Analysis of body mass components in national club football players in republic of macedonia.

AIM: This study aims to analyze body composition in adult male football players and its changes during adulthood.
METHODS: Adult male football players (n=942, mean age 24.11 ±4.69y), all members of national competitive clubs from Macedonia were included in the study. The absolute and the relative body components were calculated: lean body mass (LBMkg), muscle mass (MMkg; MM%), bone mass (BMkg; BM%) and fat components (FMkg; FM%), using the anthropometric protocol by Matiegka.
RESULTS: Mean values of anthropometric measures for all included participants were as follows: height=178.39±6.11cm; weight=77.02±7.57; LBM=65.65±6.38; MM%=53.23±2.78; BM%=17.05±1.27; FM%=14.58±1.48. Descriptive statistics for these parameters was made for age specific groups.
CONCLUSIONS: The results obtained could be used as reference values for adult football players in Republic of Macedonia. In the examined age span (18-35 years) a slight increase of absolute values of all three body components has been registered with advancing age. The most significant increase in the absolute values was registered for the muscle component, followed by the fat and bone components, respectively. Regarding the relative values (%), the muscle and the fat components showed an equally slight positive correlation with the age increase of 1 year, whilst the bone component decreased with advancing age.

1. INTRODUCTION

It is very important to determine the body composition in football players since it is an essential evaluation factor of their sport-medicine status. All high demanding sports impose permanent need of monitoring of all parameters that are important for every sport performance (1, 2). In addition to the physiological, biomechanical, psychological and cognitive variables, all morphological variables are equally important. Anthropometry is a method that is used very often in evaluating of all morphological aspects of football players. This is a method which uses measurable values of the body surface that are applied in equations necessary for calculation of body composition (3, 4).

The body composition is divided into three components: muscle, bone and fat. It has become an important part of the assessment of football players. All body components are expressed as relative values (% of the whole body mass) as well as absolute ones (kg of the whole body mass). Body composition analysis is an ideal method of understanding the current status of individual’s fat and muscle mass. It is necessary to have a baseline reference of body components that could be used as fitness markers and dietary goals. It might be hypothesized that an increase in body fat would have a negative impact on athletes’ performance (5, 6). The body components in football players demonstrated better values than in the reference group; lean body mass was higher and body fat lower. An inverse correlation between general physical fitness and body fat has been found in high school athletes, where average performance in a battery of upper and lower body tests was impaired by excess fat, and endurance performance was poorer when the body fat in these young men exceeded 10% (7).

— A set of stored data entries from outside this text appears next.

/-! ### The string commands -/

/-- Settles O47: the expansion is the string loop, with no operation before it. -/
theorem lcdStrWritesTheString : Obligations.LcdStrWritesTheString :=
  fun p _ _ _ hs ha hstr => runsTo_of_runSteps (i := .lcdStr p) hs (accepted_string_runs hs ha _ plain_nil hstr)

/-- Settles O48: the expansion is the positioning and the string loop. -/
theorem lcdStrAtPositionsThenWrites : Obligations.LcdStrAtPositionsThenWrites :=
  fun row1 col1 p _ _ _ hs ha hstr =>
    runsTo_of_runSteps (i := .lcdStrAt row1 col1 p) hs (accepted_string_runs hs ha _ (gotoOps_plain _ _) hstr)

end Sys2Proof.Machine
end

section
/-! PROOFS. What an ideal receiver and the LCD make of the byte layer (42_lcd_commands R164, R165): a byte write is eight packets with
its tag, two latches, and one LCD byte; LCD_INIT and a string write are theirs in order. -/

namespace Sys2Proof.Machine

/-! ### The packets -/

/-- Events that show nothing on the wires, at the end, give no payload. -/
theorem payloads_append_of_wires_nil {ys : List Event} (h : ∀ ls, wires ls ys = []) (ls : Lines) (xs : List Event) :
    payloads ls (xs ++ ys) = payloads ls xs := by
  rw [payloads, wires_append, h, List.append_nil, payloads]

theorem payloads_nil (ls : Lines) : payloads ls [] = [] := rfl

/-- A read is no wire event. -/
theorem payloads_read_cons (a : Nat) (c : Byte) (ls : Lines) (es : List Event) :
    payloads ls (.read a c :: es) = payloads ls es := rfl

/-- The eight packets of a byte written with a tag (42_lcd_commands R151, R153). -/
def bytePayloads (rs : BitVec 1) (c : Byte) : List Byte := nibblePayloads c rs ++ nibblePayloads (lo c) rs

/-- A character write before any events gives its packets, tagged as data. -/
theorem payloads_chr_append (c : Byte) (ls : Lines) (es : List Event) :
    payloads ls (opsEvents (chr c) ++ es) = bytePayloads 1 c ++ payloads bothHigh es := by
  rw [chr, opsEvents_append, opsEvents_append, List.append_assoc, List.append_assoc, payloads_hold_append, payloads_nib_append,
    payloads_nib_append, bytePayloads, List.append_assoc]

/-- A command write before any events gives its packets, tagged as instruction. -/
theorem payloads_cmd_append (c : Byte) (ls : Lines) (es : List Event) :
    payloads ls (opsEvents (cmd c) ++ es) = bytePayloads 0 c ++ payloads bothHigh es := by
  rw [cmd, opsEvents_append, opsEvents_append, opsEvents_append, List.append_assoc, List.append_assoc, List.append_assoc,
    payloads_hold_append, payloads_nib_append, payloads_hold_append, payloads_nib_append, bytePayloads, List.append_assoc]

theorem payloads_chr (c : Byte) (ls : Lines) : payloads ls (opsEvents (chr c)) = bytePayloads 1 c := by
  rw [← List.append_nil (opsEvents _), payloads_chr_append, payloads_nil, List.append_nil]

theorem payloads_cmd (c : Byte) (ls : Lines) : payloads ls (opsEvents (cmd c)) = bytePayloads 0 c := by
  rw [← List.append_nil (opsEvents _), payloads_cmd_append, payloads_nil, List.append_nil]

/-- Command writes one after the other give their packets in order. -/
theorem payloads_cmds (cs : List Byte) (ls : Lines) :
    payloads ls (opsEvents (cs.flatMap cmd)) = cs.flatMap (bytePayloads 0) := by
  induction cs generalizing ls with
  | nil => rfl
  | cons c cs ih => rw [List.flatMap_cons, opsEvents_append, payloads_cmd_append, ih, List.flatMap_cons]

theorem payloads_initOps (p : Params) (ls : Lines) :
    payloads ls (opsEvents (initOps p)) = (initBytes p).flatMap (bytePayloads 0) := by
  rw [initOps, opsEvents_append, payloads_hold_append, payloads_cmds]

/-- A string's characters give their packets in order. -/
theorem payloads_charEvents (p : Addr) (k : Nat) (cs : List Byte) (ls : Lines) :
    payloads ls (charEvents p k cs) = cs.flatMap (bytePayloads 1) := by
  induction cs generalizing k ls with
  | nil => rfl
  | cons c cs ih =>
    rw [charEvents, List.cons_append, payloads_read_cons, payloads_chr_append, ih, List.flatMap_cons]

/-- The reads after a string's characters add no payload. -/
theorem payloads_stringEvents (s : State) (p : Addr) (cs : List Byte) (d : Byte) (ls : Lines) :
    payloads ls (stringEvents s p cs d) = cs.flatMap (bytePayloads 1) := by
  rw [stringEvents, payloads_append_of_wires_nil (fun ls => ?_), payloads_charEvents]
  split_ifs <;> rfl

/-- Positioning gives the packets of its command write, or none. -/
theorem payloads_gotoOps (col row : Byte) (ls : Lines) :
    payloads ls (opsEvents (gotoOps col row)) =
      if onDisplay col row then bytePayloads 0 (ddramBase row ||| col) else [] := by
  unfold gotoOps
  split
  · rw [opsEvents_append, payloads_append_of_wires_nil (fun _ => rfl), payloads_cmd]
  · rfl

/-! ### The tag -/

/-- Every packet of a byte write carries its tag. -/
theorem latchOf_bytePayloads_rs {rs : BitVec 1} {c b : Byte} (h : b ∈ bytePayloads rs c) : (latchOf b).rs = rs := by
  have hnibble : ∀ x, b ∈ nibblePayloads x rs → (latchOf b).rs = rs := by
    intro x hb
    simp only [nibblePayloads, List.mem_cons, List.not_mem_nil, or_false] at hb
    rcases hb with rfl | rfl | rfl | rfl <;> simp
  rcases List.mem_append.1 h with hb | hb
  · exact hnibble _ hb
  · exact hnibble _ hb

theorem latchOf_flatMap_bytePayloads_rs {rs : BitVec 1} {cs : List Byte} {b : Byte} (h : b ∈ cs.flatMap (bytePayloads rs)) :
    (latchOf b).rs = rs := by
  obtain ⟨c, -, hb⟩ := List.mem_flatMap.1 h
  exact latchOf_bytePayloads_rs hb

/-- Settles O52: each of the five is made of byte writes, of one tag. -/
theorem dataAndCommandTagging : Obligations.DataAndCommandTagging := by
  intro ls p c col row q cs b
  rw [payloads_chr, payloads_charEvents, payloads_cmd, payloads_initOps, payloads_gotoOps]
  refine ⟨latchOf_bytePayloads_rs, latchOf_flatMap_bytePayloads_rs, latchOf_bytePayloads_rs, latchOf_flatMap_bytePayloads_rs,
    fun hb => ?_⟩
  split at hb
  · exact latchOf_bytePayloads_rs hb
  · exact absurd hb List.not_mem_nil

/-! ### The latches and the LCD bytes -/

/-- The two latches of a byte, upper nibble first. -/
def byteLatches (rs : BitVec 1) (c : Byte) : List Latch :=
  [{ rs := rs, nibble := c.extractLsb' 4 4 }, { rs := rs, nibble := c.extractLsb' 0 4 }]

/-- Of the port value before, only its E matters to the latches. -/
theorem latches_congr_portE {p q : Byte} (h : portE p = portE q) (bs : List Byte) : latches p bs = latches q bs := by
  cases bs with
  | nil => rfl
  | cons b bs => rw [latches, latches, h]

/-- `lo` moves the lower nibble to the upper place. -/
theorem lo_extract_upper (c : Byte) : (lo c).extractLsb' 4 4 = c.extractLsb' 0 4 := by
  apply BitVec.eq_of_toNat_eq
  rw [lo, BitVec.extractLsb'_toNat, BitVec.extractLsb'_toNat, BitVec.toNat_shiftLeft, Nat.shiftRight_eq_div_pow,
    Nat.shiftRight_eq_div_pow, Nat.shiftLeft_eq]
  omega

section
variable {port : Byte} (hport : portE port = false)
include hport

/-- A nibble's packets before any others give its latch, and leave E = 0. -/
theorem latches_nibblePayloads_append (x : Byte) (rs : BitVec 1) (bs : List Byte) :
    latches port (nibblePayloads x rs ++ bs) = { rs := rs, nibble := x.extractLsb' 4 4 } :: latches port bs := by
  have hlast : portE (nibpos x ||| rsBit rs) = portE port := (portE_nibpos_or_rsBit x rs).trans hport.symm
  rw [latches_append, latches_nibblePayloads, hport, ← latches_congr_portE hlast]
  rfl

theorem latches_bytePayloads_append (rs : BitVec 1) (c : Byte) (bs : List Byte) :
    latches port (bytePayloads rs c ++ bs) = byteLatches rs c ++ latches port bs := by
  rw [bytePayloads, List.append_assoc, latches_nibblePayloads_append hport, latches_nibblePayloads_append hport,
    lo_extract_upper]
  rfl

theorem latches_bytePayloads (rs : BitVec 1) (c : Byte) : latches port (bytePayloads rs c) = byteLatches rs c := by
  rw [← List.append_nil (bytePayloads rs c), latches_bytePayloads_append hport]
  rfl

/-- Byte writes one after the other give their latches in order. -/
theorem latches_flatMap_bytePayloads (rs : BitVec 1) (cs : List Byte) :
    latches port (cs.flatMap (bytePayloads rs)) = cs.flatMap (byteLatches rs) := by
  induction cs with
  | nil => rfl
  | cons c cs ih => rw [List.flatMap_cons, latches_bytePayloads_append hport, ih, List.flatMap_cons]

end

/-- Latches of whole bytes pair up to those bytes. -/
theorem lcdBytes_flatMap_byteLatches (rs : BitVec 1) (cs : List Byte) :
    lcdBytes (cs.flatMap (byteLatches rs)) = cs.map (fun c => { rs := rs, byte := c, consistent := true }) := by
  induction cs with
  | nil => rfl
  | cons c cs ih =>
    rw [List.flatMap_cons, byteLatches, List.cons_append, List.cons_append, List.nil_append, lcdBytes, ih,
      BitVec.extractLsb'_append_extractLsb', beq_self_eq_true, List.map_cons]

theorem lcdBytes_byteLatches (rs : BitVec 1) (c : Byte) :
    lcdBytes (byteLatches rs c) = [{ rs := rs, byte := c, consistent := true }] := by
  simpa using lcdBytes_flatMap_byteLatches rs [c]

/-- Settles O53: a byte write gives its two latches, which pair up to the byte. -/
theorem nibbleRoundTrip : Obligations.NibbleRoundTrip := by
  intro ls port c hport
  rw [payloads_cmd, payloads_chr, latches_bytePayloads hport, latches_bytePayloads hport]
  exact ⟨rfl, lcdBytes_byteLatches 0 c, rfl, lcdBytes_byteLatches 1 c⟩

/-- Settles O54: LCD_INIT is five command writes; at the defaults their bytes, and so their nibbles, are fixed. -/
theorem initializeSendsFiveBytes : Obligations.InitializeSendsFiveBytes := by
  intro ls port p hport
  rw [payloads_initOps, payloads_initOps, latches_flatMap_bytePayloads hport, latches_flatMap_bytePayloads hport]
  have hdefaults : initBytes p.atDefaults = [0x32, 0x28, 0x0C, 0x01, 0x06] := rfl
  refine ⟨lcdBytes_flatMap_byteLatches 0 (initBytes p), ?_⟩
  rw [hdefaults]
  decide

/-- Settles O55: a string write's packets are those of its characters, each tagged as data. -/
theorem stringReachesTheReceiver : Obligations.StringReachesTheReceiver := by
  intro ls port s p cs d hport
  rw [payloads_stringEvents, latches_flatMap_bytePayloads hport, lcdBytes_flatMap_byteLatches]

end Sys2Proof.Machine
end

section
/-! PROOFS. No retained state (42_lcd_commands R166): left alone, what a command in progress does next is decided by its pending
operations and, at an SREAD, by the parameters and the string memory; so two blocks with the same operations pending run in step. -/

namespace Sys2Proof.Machine

theorem runSteps_one (s : State) : runSteps 1 s = step s := by
  rw [runSteps]
  cases step s <;> rfl

/-- A run of at least one step begins with a step. -/
theorem exists_step_of_runSteps_succ {n : Nat} {s u : State} (h : runSteps (n + 1) s = .next u) :
    ∃ t, step s = .next t ∧ runSteps n t = .next u := by
  rw [runSteps] at h
  cases hstep : step s with
  | next t => rw [hstep] at h; exact ⟨t, rfl, h⟩
  | fault r => rw [hstep] at h; cases h
  | refused r => rw [hstep] at h; cases h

It was concluded that the body composition is important for all elite football players, but that homogeneity between the players in top professional clubs resulted in small variations between individuals (8).

Morphological features and sport performances in football players are thoroughly studied, but in spite of the fact that there is a positive correlation between them, this association still remains speculative. In order to present more evidence on the association of the physical performance and the body composition, much research has been done in different sports (9, 10, 11). In one study, body mass and fat free mass (FFM) were related to the total distance covered in international players (12). Adult male players had a lower percentage of body fat (BF%) compared to the control group (10% vs. 16.7%) (13). Most of the relevant studies have included elite or profes­sional football players and have examined the differences between elite and non-elite players. In a study conducted Hazir et al. it has been shown that all of the players from the First Turkish League possessed different body features compared to those who played in the Second League (14). In another study a differences were found in the height and weight of football players in the First and the Third Serbian League, in favor of those playing in the higher league (15).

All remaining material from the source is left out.